Originally posted by eshmun
I'm personally not into investing in "good things" like they are fairground chocolate wheels. We will just have to trust your story about how timely you were buying in and out of this stock as your posting history on WAF only started today and we have no means by which to judge your claims.
To me you are sounding like an apologists for the master plan guys with your tin foil hat comments.
I've been around for a while and have seen scenarios where prices have been manipulated for a reason. On some occasions I've figured it out in advance and used it to my advantage to make money (ie the Drill Search, Beach merger).
Unfortunately I'm not accepting the WAF share price decline since early last year as simple market happenstance. To accept that would be to deny my own intelligence and experience. Others are free to believe what they like and accept the words of the apologists with agendas.
Good luck beating the dark forces. First we had the guy with the spreadsheet who came and went and now we have the market "rationalist" that suddenly appears to try and sooth the pain and convince people of the rational reasons for the price decline. It's all the work of the dark forces that want the price low and staying low.
It's alright, I'll be a buyer again at 19 cents and below. Esh
Wow, you sounded so much more rational at the beginning.
I'm not apologising for anyone, thought I was pretty clear and logical, and why would I not turn up after the share price hits screaming buy?. I'm an unashamed bargain hunter as volunteered. Share prices are like sharks, they can never stay still but have to keep moving. Fear and greed, momentum, profits and losses are how most people view the stock market. Like I said, you can't take things too personally or watch day to day prices and see plots in every shadow. The market is a great game where everybody is trying to win by hook or by crook and more often than not it is the long term passive holders who see profits rise then fall and end up with nothing to show for the ride.
Sure, there may be a predator selling the price down for an eventual cheap takeover or the explanation may be much simpler. For years now the market has twigged that companies cum capital raise will issue a lot of stock at a discount to sophisticates and then throw an SPP bone to the long suffering. The share price invariably walks down to the placement price as enough people arbitrage the SPP discount or simply the underwriters who pick up the shortfall, pocket 6% underwriting fees just sell out to move on. This pattern becomes a self fulfilling prophecy as shareholders big or small look to take profits or average down knowing the share price will drop into a discounted raising. Given it is self fulfilling the larger sharks short aggressively or sell down knowing they can refill for a tidy profit from the forthcoming placement. Management don;t like it one bit but the pressure to refill the coffers given ever present market uncertainty and a relentless quarterly spend forces them to play into the traders hands. I'm sure this is nothing new to anybody reading.

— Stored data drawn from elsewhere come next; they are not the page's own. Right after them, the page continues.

/-- What one engine operation does (R57–R59, Table 4-2). -/
inductive OpBody where
  | tMac (fa fb : Fmt) (k a b sa sb tile : Nat) (init : Option (Nat × Fmt))
  /-- four real tile products of complex operands; real and imaginary accumulators in adjacent tiles (R57, R138) -/
  | tComplex (fa fb : Fmt) (k ar ai br bi sar sai sbr sbi tile : Nat) (conj : Bool)
  | tStore (tile dst : Nat)
  | vec (fn : VFn) (srcs : List VSrc) (dst : VDst) (n : Nat)
  /-- a radix-4 butterfly on 16 complex FP32 points, with a twiddle for each (R58, R138) -/
  | butterfly (re im wre wim ore oim : Nat) (inverse : Bool)
  | move (src dst : Loc) (dims : List (Nat × Nat × Nat)) (elt : Nat)
  | gather (table dst : Loc) (idx n elt extent : Nat) (scatter : Bool)
  /-- one invocation of a kernel, lowered to V and M operations (R155–R157, log 108) -/
  | kern (code : List (BitVec 64)) (grid : List Nat) (lane : Nat) (operands : List KOperand)
      (stochastic sat : Bool) (scratch : Nat)
  | pFill (slot w src : Nat) (sw : BitVec 32)
  | pRun (slot w : Nat) (signed : Bool) (g windows input : Nat) (infmt : Fmt) (stride sx out : Nat)
      (outfmt : Fmt)
  deriving DecidableEq, Repr

/-- One entry of an engine queue (R64, R70). `fallback` are the T operations to which the cluster program lowers a photonic
operation while no P engine of the cluster is in service (R79). -/
structure EngOp where
  wi : BitVec 32
  wait : Option (SyncRef × BitVec 32)
  signal : Signal
  body : OpBody
  fallback : List OpBody
  deriving DecidableEq, Repr

/-- The queues of Table 3-5 (R64). -/
inductive QueueRef where
  | cluster (p : Nat)
  | engine (p c : Nat) (e : Engine)
  | completion (f : Flank)
  | remoteSync (p : Nat)
  deriving DecidableEq, Repr

/-- What a pitch check of a bank measured (R109): rings that failed the tone test and the reference product. -/
structure BankCheck where
  failedRings : List Nat
  referenceOk : Bool
  relockTimeout : Bool
  deriving DecidableEq, Repr

/-- What a receive channel measured over a 1 s interval (R304): symbols corrected, symbol errors and symbols
received, and uncorrectable codewords. -/
structure ErrorInterval where
  corrected : Nat
  symbolErrors : Nat
  symbols : Nat
  uncorrectable : Nat
  toneFailed : Bool
  deriving DecidableEq, Repr

/-- The fields of CHECK_REPORT, Table 12-3 (R319). -/
structure CheckReport where
  ch : Nat
  errors : List Nat
  spacing : List Nat
  bias : Int
  drive : Int
  deriving DecidableEq, Repr

/-- What a lane pitch check ended with (R309): bit errors and bits of the 50–58 µs phase, whether a ring
failed its tone test, and whether its walk ended in FAILED. -/
structure LaneCheck where
  errors : Nat
  bits : Nat
  toneFailed : Bool
  walkFailed : Bool
  deriving DecidableEq, Repr

/-- What the training blocks of one locked receive channel say, and the tone its drop ring demodulates (Table 12-5, R330);
`marker`: MARKER was found on the polarity of its lock. -/
structure Heard where
  ch : Nat
  marker : Bool
  lane : Nat
  channel : Nat
  slot : BitVec 48
  tone : Nat
  deriving DecidableEq, Repr

/-- What an end sees when it meets the exit condition of its training state (R306, R327–R331): verified transmit rings or
receive rings, fenced channels whose pitch check passed, locked channels, what each says, and the far end's words: MAP,
NONCE, CAP, WIDTH, NEG_DONE, ACTIVE_AT (0 until named), ECHO and ECHO_AGE. -/
structure TrainInput where
  verified : List Nat
  checked : List Nat
  locked : List Nat
  heard : List Heard
  farMap : List Nat
  farNonce : BitVec 64
  farCap : BitVec 64
  farWidth : Nat
  farNegDone : Bool
  farActiveAt : BitVec 48
  echo : BitVec 48
  echoAge : Nat
  deriving DecidableEq, Repr

/-- A flit as received, Table 13-2 (R343). -/
structure Flit where
  lseq : BitVec 32
  lack : BitVec 32
  gseq : BitVec 32
  type : BitVec 8
  lflags : BitVec 8
  detours : BitVec 8
  pause : BitVec 8
  dst : BitVec 32
  src : BitVec 32
  tag : BitVec 32
  len : BitVec 16
  payload : List Byte
  crc : BitVec 32
  deriving DecidableEq, Repr

/-- Firmware messages on VC3 (R344): loan requests (R196), their return (R197), START confirmation (R162). -/
inductive SysMsg where
  | loanRequest (bytes : Nat)
  | loanReturn (window : Nat)
  | startConfirm (bundleId : BitVec 128) (crc : BitVec 32)
  | other (word : BitVec 64)
  deriving DecidableEq, Repr

/-- WIDTH_REQ and WIDTH_ACK (R359): width code, excluded channels, switch slot. -/
structure WidthMsg where
  width : Nat
  exclude : List Nat
  slot : BitVec 48
  deriving DecidableEq, Repr

/-- A collective contribution or result (R369). -/
structure CollMsg where
  coll : Nat
  chunk : Nat
  op : Nat
  weight : Nat
  elems : List (BitVec 32)
  poison : Bool
  deriving DecidableEq, Repr

/-- TIME_SYNC as received (R373): candidate, hops, the sender's timebase and stamps of the last exchange. -/
structure TimeMsg where
  priority : Nat
  master : Nat
  hops : Nat
  sent : Nat
  received : Nat
  echoSent : Nat
  echoReceived : Nat
  deriving DecidableEq, Repr

/-- A Verweust slot as received (R381, R382). -/
structure D2dSlot where
  v : Bool
  k : Bool
  p : Bool
  a : Bool
  flit : BitVec 256
  crc : BitVec 16
  deriving DecidableEq, Repr

/-- What a module link-up saw (R387–R389): the far end's capability words, its ID (of a seam module, the flank it
comes from) and the wires of each direction that failed or passed their tests. -/
structure LinkUpInput where
  caps : List (BitVec 32)
  from_ : Flank
  design : BitVec 16
  stepping : BitVec 8
  badWires : List (Nat × Nat)
  goodWires : List (Nat × Nat)
  deriving DecidableEq, Repr

/-- A guest transaction header, Table 14-7 (R402); `zero` tells that the zero fields are zero. -/
structure GuestReq where
  opcode : BitVec 8
  tag : BitVec 8
  len : BitVec 4
  addr : BitVec 40
  mask : BitVec 32
  zero : Bool
  deriving DecidableEq, Repr

/-- What the rail sense inputs have measured over the trailing 1 ms, in W: VDD_N and VDD_S, the flank compute share, and
every other rail but VGST (R420). -/
structure PowerReading where
  compute : Nat
  rest : Nat
  deriving DecidableEq, Repr

/-- Who a DRAM access is for (R176, R195, R201). -/
inductive Requester where
  | cluster (p : Nat)
  | host
  | peer (pkg : Nat)
  | guest
  | firmware
  deriving DecidableEq, Repr

/-- What the decoder finds in one codeword, and the bank and row of its channel that hold it (R179, R188, R190). -/
structure BadSymbols where
  count : Nat
  pos1 : Nat
  pos2 : Nat
  pattern : Bool
  bank : Nat
  row : Nat
  deriving DecidableEq, Repr

/-- A BULK_READ frame, and the lines of DRAM that the decoder finds bad (R188, R207). -/
structure FrameRead where
  frame : Frame
  bad : List (Nat × BadSymbols)
  deriving DecidableEq, Repr

/-- A guest READ, and the lines of DRAM that the decoder finds bad (R188, R402). -/
structure GuestRead where
  req : GuestReq
  bad : List (Nat × BadSymbols)
  deriving DecidableEq, Repr

/-- The length of a peer's read, and the lines of DRAM that the decoder finds bad (R188, R367). -/
structure SpanRead where
  bytes : Nat
  bad : List (Nat × BadSymbols)
  deriving DecidableEq, Repr

/-- An engine whose next operation starts, and the lines of DRAM that the decoder finds bad (R70, R188). -/
structure EngineRead where
  engine : Engine
  bad : List (Nat × BadSymbols)
  deriving DecidableEq, Repr

/-- Who accesses a mailbox, and whether the frame of a port carries SECURE (R12, R223). -/
structure MbxAccess where
  master : Master
  secure : Bool
  deriving DecidableEq, Repr

/-- Who drains a mailbox, and the other W1C bits it writes (R226, R229). -/
structure MbxDrain where
  master : Master
  secure : Bool
  bits : BitVec 64
  deriving DecidableEq, Repr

Call it manipulation if you like, I call it reality of the stock market. Happens in juniors, happens in mid-caps and happens in blue chips when there is a sniff of desperation and cash flow squeeze in the air. The need to raise capital is a green light to sell down aggressively and pray tell, who wants to stand in front of that train? WAF had to raise a large chunk of capital as their equity part of a mine development finance package. I knew it, everybody knew it and so I stood back and didn't buy while the savvy sold down to re-stock from the raise price. I see it every week, time and again, the long suffering holders hate it, grizzle about it, but what do you do? I chose to buy low and sell high and IMO this last finance raise looked a damn fine discount. Sure, as some on this thread would say "2 years of no action equals a falling share price" and to some extent they are correct and I have gone too early. However, if selling into a cap raise has been hard enough and the discount steep enough, knowing it may be the last raise, I am happy to not get too cute and wait until the last minute. What did Confucius say "he who tries to pick the market bottom get smelly fingers". Great value will do me with the chance of a takeover balancing the 2 year build boredom.
You, the guy with the spreadsheet whoever he is, and everybody else who bought since mid 2017 may have sour grapes but don't get paranoid on me. I'm not trying to sooth anyone's pain, I'm simply rationalising my own decision to buy a fallen angel and happy to share my research and belief then have it challenged to see if I've missed any fatal flaws. I will sell WAF and not look back without a seconds thought if the facts change for the worse, I always try to stay objective. Stocks are a mistress, sometimes a one night stand, never a marriage.